Just to be clear (which is to admit that I’ve not been clear on this important point), my analysis here is about our felt experience of time.  It is specifically a phenomenological analysis.

This approach is distinct from scientific approaches, those of theoretical physics, and distinct from the rest of this work that is rooted specifically in media studies.  My own starting point, as an undergrad studying with Marshall McLuhan and wise folk at the University of Toronto, no doubt informs this work.  However, a phenomenological analysis attempts to bracket theories derived from other important disciplines.  I try to bracket all that, and return later to that work with my findings, following upon a reduction to the felt-world of time, the thing itself, that I discover is an open rather than narrative structure.

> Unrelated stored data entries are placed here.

-- ==== Sys2Proof/Machine/Strips.lean ====
section
/-! DEFINITION. Chapter 3, Coverage Strips and Zone Integration: Strip Open, Strip Segment, Strip Close. -/

namespace Sys2Proof.Machine

/-! ### Strip Open -/

/-- A buffer as a Strip Open sets it: every flag clear, every accumulator and count 0 (R37, R38). -/
def Buffer.fresh (j : SlotIdx) (t : TowerIdx) (length : Nat) (order : ScanOrder) (zones : Nat) : Buffer where
  slot := j
  tower := t
  length := length
  order := order
  received := List.replicate length false
  acc := List.replicate zones 0
  receivedCount := 0
  duplicateCount := 0
  excessCount := 0
  clampedCount := 0

/-- Replace the contents of one buffer place. -/
def State.putBuffer (s : State) (i : Fin 4) (b : Option Buffer) : State := s.setBuffers (put s.buffers i b)

/-- The scan order of a code: ASCENDING 0, DESCENDING 1 (R160). -/
def ScanOrder.ofNum (n : Nat) : ScanOrder := if n = 0 then .ascending else .descending

/-- The field check of Strip Open (R36). -/
def openOk (p : List Byte) : Bool := (1 ≤ u16 p 2 && u16 p 2 ≤ 2048) && isFlag (u8 p 4)

/-- Strip Open's own state checks and its effect (R36, R37, R38). The response adds the restarted indication and the number
of buffers bound (R40). -/
def openBody (p : List Byte) (s : State) (j : SlotIdx) (t : TowerIdx) : Verdict :=
  let r := s.record j t
  match r.zoneMap with
  | none => .refuse .state
  | some m =>
    let b := Buffer.fresh j t (u16 p 2) (.ofNum (u8 p 4)) m.zones
    if r.strip = .opened then
      let s1 := match s.bufferOf j t with
        | some ib => s.putBuffer ib.1 (some b)
        | none => s
      let s2 := readinessEvaluation j s1
      .accept s2 (byte1 1 ++ byte1 s2.buffersBound)
    else
      match s.freeBuffer with
      | none => .refuse .noRoom
      | some i =>
        let s2 := readinessEvaluation j (writeRecord j t { r with strip := .opened } (s.putBuffer i (some b)))
        .accept s2 (byte1 0 ++ byte1 s2.buffersBound)

/-- Strip Open (R36). A refusal reports restarted clear and the unchanged number of buffers (R40). -/
def stripOpen (p : List Byte) (s : State) : Reply :=
  if p.length ≠ 5 then .badLength s
  else loadRequest p (openOk p) (byte1 0 ++ byte1 s.buffersBound) (openBody p s) s

/-- STRIP_OPEN (R36). -/
def execStripOpen (s : State) : Host.Outcome State Fault Refusal := .next (takeRequest .stripOpen stripOpen s)

/-! ### Strip Segment -/

/-- The physical column of strip index `i` (R44). -/
def Buffer.column (b : Buffer) (i : Nat) : Nat :=
  match b.order with
  | .ascending => i
  | .descending => b.length - 1 - i

/-- The overlap, in sixteenths, of physical column `c` with zone `z` of a map (R45). -/
def overlap (m : ZoneMap) (c z : Nat) : Nat :=
  min (16 * c + 16) (m.edge + (z + 1) * m.width) - max (16 * c) (m.edge + z * m.width)

/-- Zone Integration of a column value into accumulators that belong to zones `z`, `z + 1`, … (R45). -/
def integrateFrom (m : ZoneMap) (c v : Nat) : Nat → List Nat → List Nat
  | _, [] => []
  | z, a :: rest => (a + v * overlap m c z) :: integrateFrom m c v (z + 1) rest

/-- One column value of a segment, with strip index `i`: excess, duplicate, or clamped and integrated (table of R42). -/
def takeColumn (m : ZoneMap) (b : Buffer) (i v : Nat) : Buffer :=
  if b.length ≤ i then { b with excessCount := incHeld Config.countMax b.excessCount }
  else if b.received.getD i false then { b with duplicateCount := incHeld Config.countMax b.duplicateCount }
  else
    { b with
      acc := integrateFrom m (b.column i) (min v 1000) 0 b.acc
      received := b.received.set i true
      receivedCount := incHeld Config.countMax b.receivedCount
      clampedCount := if 1000 < v then incHeld Config.countMax b.clampedCount else b.clampedCount }

/-- The values of a segment, one at a time in ascending index order, the first with strip index `i` (R42). -/
def takeColumns (m : ZoneMap) : Buffer → Nat → List Nat → Buffer
  | b, _, [] => b
  | b, i, v :: rest => takeColumns m (takeColumn m b i v) (i + 1) rest

/-- The counts of a buffer after a segment: received, duplicate, excess, clamped (R43). -/
def Buffer.segmentCounts (b : Buffer) : List Byte :=
  byte2 b.receivedCount ++ byte2 b.duplicateCount ++ byte2 b.excessCount ++ byte2 b.clampedCount

/-- Strip Segment's own state check and its effect (R41, R42). -/
def segmentBody (p : List Byte) (s : State) (j : SlotIdx) (t : TowerIdx) : Verdict :=
  let r := s.record j t
  if r.strip = .opened then
    match r.zoneMap, s.bufferOf j t with
    | some m, some ib =>
      let b := takeColumns m ib.2 (u16 p 2) (u16s p 5 (u8 p 4))
      .accept (readinessEvaluation j (s.putBuffer ib.1 (some b))) b.segmentCounts
    | _, _ => .refuse .state
  else .refuse .state

/-- Strip Segment (R41). A count out of range is refused RANGE by the request's own check (log entry 7); a number of values
other than the count is a wrong payload length (R153). -/
def stripSegment (p : List Byte) (s : State) : Reply :=
  let n := u8 p 4
  if p.length < 5 then .badLength s
  else if n < 1 ∨ 96 < n then ⟨s, .range, loadFields p s⟩
  else if p.length ≠ 5 + 2 * n then .badLength s
  else loadRequest p true [] (segmentBody p s) s

/-- STRIP_SEGMENT (R41). -/
def execStripSegment (s : State) : Host.Outcome State Fault Refusal :=
  .next (takeRequest .stripSegment stripSegment s)

/-! ### Strip Close -/

/-- The coverage array of a buffer: A_z / W, half up (R46). -/
def Buffer.coverage (b : Buffer) (m : ZoneMap) : List Nat := b.acc.map fun a => halfUp a m.width

/-- The counts of the response to Strip Close: received, missing, duplicate, excess (R48). -/
def Buffer.closeCounts (b : Buffer) : List Byte :=
  byte2 b.receivedCount ++ byte2 (b.length - b.receivedCount) ++ byte2 b.duplicateCount ++ byte2 b.excessCount

/-- Strip Close's own state check and its effect, in the order of R47: coverage array, buffer freed, strip CLOSED, Readiness
Evaluation, Pass Cause for an enabled tower of the running job. -/
def closeBody (s : State) (j : SlotIdx) (t : TowerIdx) : Verdict :=
  let r := s.record j t
  if r.strip = .opened then
    match r.zoneMap, s.bufferOf j t with
    | some m, some ib =>
      let r' := { r with coverage := some (ib.2.coverage m), strip := .closed }
      let s1 := readinessEvaluation j (writeRecord j t r' (s.putBuffer ib.1 none))
      .accept (if s.isRunning j && r.enabled then passCause t s1 else s1) ib.2.closeCounts
    | _, _ => .refuse .state
  else .refuse .state

/-- Strip Close (R46). -/
def stripClose (p : List Byte) (s : State) : Reply :=
  if p.length ≠ 2 then .badLength s else loadRequest p true [] (closeBody s) s

/-- STRIP_CLOSE (R46). -/
def execStripClose (s : State) : Host.Outcome State Fault Refusal := .next (takeRequest .stripClose stripClose s)

end Sys2Proof.Machine
end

In doing a rigorous phenomenological analysis, I honor that experience over the theoretical framework that might eclipse the experience.  Compare this approach to eating a good meal or sipping a fine wine.  A culinary or wine expert might better appreciate the taste, and certainly might understand why a particular meal or wine tastes delightful. However, anyone enjoying the meal might be equally delighted. The expert, sharing a meal with their child, might share the child’s simple delight.

In the last century, theoretical physics caught up with artists’ and religious leaders’ insights into the nature of time.  Albert Einstein declared, “The distinction between past, present, and future is only an illusion, even if a stubborn one,” while William Blake declared more than a hundred years early, “I see the past, present and future all at once before me.”

More than a millennium earlier yet, the two accounts of Muhammad’s Night Journey as either an actual transportation of his being or his dream is, in part, a debate about the quality of time.  Is it psychic or variable and physically experienced? 

The South Park artists might blaspheme in their depictions of the Prophet and the Christ, but capture in their lampoon the essential quality of sacred time as phenomena.  We get used to Kenny living in infinity, just as some accept in faith the Prophet and the Christ playing with our notion that time is just one thing after another.  It’s not.  We live in infinity time all the time.  It’s just we have organic bodies and die.